──────── Exercise data ────────

-- ==== Sys2Proof/Machine/Tables.lean ====
section
/-! DEFINITION. The constants of the hardware (spec/10_state.md R21): the parameters of
spec/00_scope.md R8 and R9 and the DEFLATE tables of spec/30_encoding.md R104 to R109. -/

namespace Sys2Proof

/-- Input bytes per block (R9, R303). -/
def chunkBytes : Nat := 32768

/-- The level that −1 stands for (R9, R24). -/
def defaultLevel : Nat := 6

/-- `CHAIN[level]`, the candidates examined at levels 1 to 9 (R9, R214). -/
def chainDepth (level : Nat) : Nat :=
  [0, 4, 8, 16, 32, 64, 128, 256, 1024, 4096].getD level 0

/-- The shortest match used under `filtered` (R9, R213). -/
def filteredMinLen : Nat := 6

/-- The largest bit count of one bit read or write (R9). -/
def bitsMax : Nat := 32

/-- `NSYM`: the symbols of an alphabet that have a frequency (R160). -/
def Alphabet.nsym : Alphabet → Nat
  | .ll => 286
  | .d => 30
  | .cl => 19

/-- `NLEN`: the entries of `LEN_a` and `CODE_a` (R160). -/
def Alphabet.nlen : Alphabet → Nat
  | .ll => 288
  | .d => 32
  | .cl => 19

/-- `MAXBITS`: the longest codeword of an alphabet (R160). -/
def Alphabet.maxBits : Alphabet → Nat
  | .ll => 15
  | .d => 15
  | .cl => 7

/-- The space id of `DTBL_a` (R61), which names its free values. -/
def Alphabet.dtblSpace : Alphabet → Nat
  | .ll => 13
  | .d => 14
  | .cl => 15

/-- `FIXLL[0..287]` (R104). -/
def fixedLenLL : List Nat :=
  List.replicate 144 8 ++ List.replicate 112 9 ++ List.replicate 24 7 ++ List.replicate 8 8

/-- `FIXD[0..31]` (R104). -/
def fixedLenD : List Nat := List.replicate 32 5

/-- `LBASE`, indexed by `sym − 257` (R106). -/
def lengthBases : List Nat :=
  [3, 4, 5, 6, 7, 8, 9, 10, 11, 13, 15, 17, 19, 23, 27, 31, 35, 43, 51, 59, 67, 83, 99, 115, 131,
   163, 195, 227, 258]

/-- `LEXT`, indexed by `sym − 257` (R106). -/
def lengthExtras : List Nat :=
  [0, 0, 0, 0, 0, 0, 0, 0, 1, 1, 1, 1, 2, 2, 2, 2, 3, 3, 3, 3, 4, 4, 4, 4, 5, 5, 5, 5, 0]

/-- `DBASE` (R107). -/
def distBases : List Nat :=
  [1, 2, 3, 4, 5, 7, 9, 13, 17, 25, 33, 49, 65, 97, 129, 193, 257, 385, 513, 769, 1025, 1537, 2049,
   3073, 4097, 6145, 8193, 12289, 16385, 24577]

/-- `DEXT` (R107). -/
def distExtras : List Nat :=
  [0, 0, 0, 0, 1, 1, 2, 2, 3, 3, 4, 4, 5, 5, 6, 6, 7, 7, 8, 8, 9, 9, 10, 10, 11, 11, 12, 12, 13, 13]

/-- `LBASE[k]` (R106). -/
def lengthBase (k : Nat) : Nat := lengthBases.getD k 0

/-- `LEXT[k]` (R106). -/
def lengthExtra (k : Nat) : Nat := lengthExtras.getD k 0

/-- `DBASE[d]` (R107). -/
def distBase (d : Nat) : Nat := distBases.getD d 0

/-- `DEXT[d]` (R107). -/
def distExtra (d : Nat) : Nat := distExtras.getD d 0

/-- `CLORD`: the order in which the code-length-code lengths are sent (R109). -/
def clOrder : List Nat := [16, 17, 18, 0, 8, 7, 9, 6, 10, 5, 11, 4, 12, 3, 13, 2, 14, 1, 15]

/-- The extra bits of a code-length symbol (R109). -/
def clExtra (s : Nat) : Nat := if s = 16 then 2 else if s = 17 then 3 else if s = 18 then 7 else 0

end Sys2Proof
end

────────

The task calls for each record to be returned verbatim.

-- ==== Sys2Proof/Machine/Tables.lean ====
section
/-! DEFINITION. The constants of the hardware (spec/10_state.md R21): the parameters of
spec/00_scope.md R8 and R9 and the DEFLATE tables of spec/30_encoding.md R104 to R109. -/

namespace Sys2Proof

/-- Input bytes per block (R9, R303). -/
def chunkBytes : Nat := 32768

/-- The level that −1 stands for (R9, R24). -/
def defaultLevel : Nat := 6

/-- `CHAIN[level]`, the candidates examined at levels 1 to 9 (R9, R214). -/
def chainDepth (level : Nat) : Nat :=
  [0, 4, 8, 16, 32, 64, 128, 256, 1024, 4096].getD level 0

/-- The shortest match used under `filtered` (R9, R213). -/
def filteredMinLen : Nat := 6

/-- The largest bit count of one bit read or write (R9). -/
def bitsMax : Nat := 32

/-- `NSYM`: the symbols of an alphabet that have a frequency (R160). -/
def Alphabet.nsym : Alphabet → Nat
  | .ll => 286
  | .d => 30
  | .cl => 19

/-- `NLEN`: the entries of `LEN_a` and `CODE_a` (R160). -/
def Alphabet.nlen : Alphabet → Nat
  | .ll => 288
  | .d => 32
  | .cl => 19

/-- `MAXBITS`: the longest codeword of an alphabet (R160). -/
def Alphabet.maxBits : Alphabet → Nat
  | .ll => 15
  | .d => 15
  | .cl => 7

/-- The space id of `DTBL_a` (R61), which names its free values. -/
def Alphabet.dtblSpace : Alphabet → Nat
  | .ll => 13
  | .d => 14
  | .cl => 15

/-- `FIXLL[0..287]` (R104). -/
def fixedLenLL : List Nat :=
  List.replicate 144 8 ++ List.replicate 112 9 ++ List.replicate 24 7 ++ List.replicate 8 8

/-- `FIXD[0..31]` (R104). -/
def fixedLenD : List Nat := List.replicate 32 5

/-- `LBASE`, indexed by `sym − 257` (R106). -/
def lengthBases : List Nat :=
  [3, 4, 5, 6, 7, 8, 9, 10, 11, 13, 15, 17, 19, 23, 27, 31, 35, 43, 51, 59, 67, 83, 99, 115, 131,
   163, 195, 227, 258]

/-- `LEXT`, indexed by `sym − 257` (R106). -/
def lengthExtras : List Nat :=
  [0, 0, 0, 0, 0, 0, 0, 0, 1, 1, 1, 1, 2, 2, 2, 2, 3, 3, 3, 3, 4, 4, 4, 4, 5, 5, 5, 5, 0]

/-- `DBASE` (R107). -/
def distBases : List Nat :=
  [1, 2, 3, 4, 5, 7, 9, 13, 17, 25, 33, 49, 65, 97, 129, 193, 257, 385, 513, 769, 1025, 1537, 2049,
   3073, 4097, 6145, 8193, 12289, 16385, 24577]

/-- `DEXT` (R107). -/
def distExtras : List Nat :=
  [0, 0, 0, 0, 1, 1, 2, 2, 3, 3, 4, 4, 5, 5, 6, 6, 7, 7, 8, 8, 9, 9, 10, 10, 11, 11, 12, 12, 13, 13]

/-- `LBASE[k]` (R106). -/
def lengthBase (k : Nat) : Nat := lengthBases.getD k 0

/-- `LEXT[k]` (R106). -/
def lengthExtra (k : Nat) : Nat := lengthExtras.getD k 0

/-- `DBASE[d]` (R107). -/
def distBase (d : Nat) : Nat := distBases.getD d 0

/-- `DEXT[d]` (R107). -/
def distExtra (d : Nat) : Nat := distExtras.getD d 0

/-- `CLORD`: the order in which the code-length-code lengths are sent (R109). -/
def clOrder : List Nat := [16, 17, 18, 0, 8, 7, 9, 6, 10, 5, 11, 4, 12, 3, 13, 2, 14, 1, 15]

/-- The extra bits of a code-length symbol (R109). -/
def clExtra (s : Nat) : Nat := if s = 16 then 2 else if s = 17 then 3 else if s = 18 then 7 else 0

end Sys2Proof
end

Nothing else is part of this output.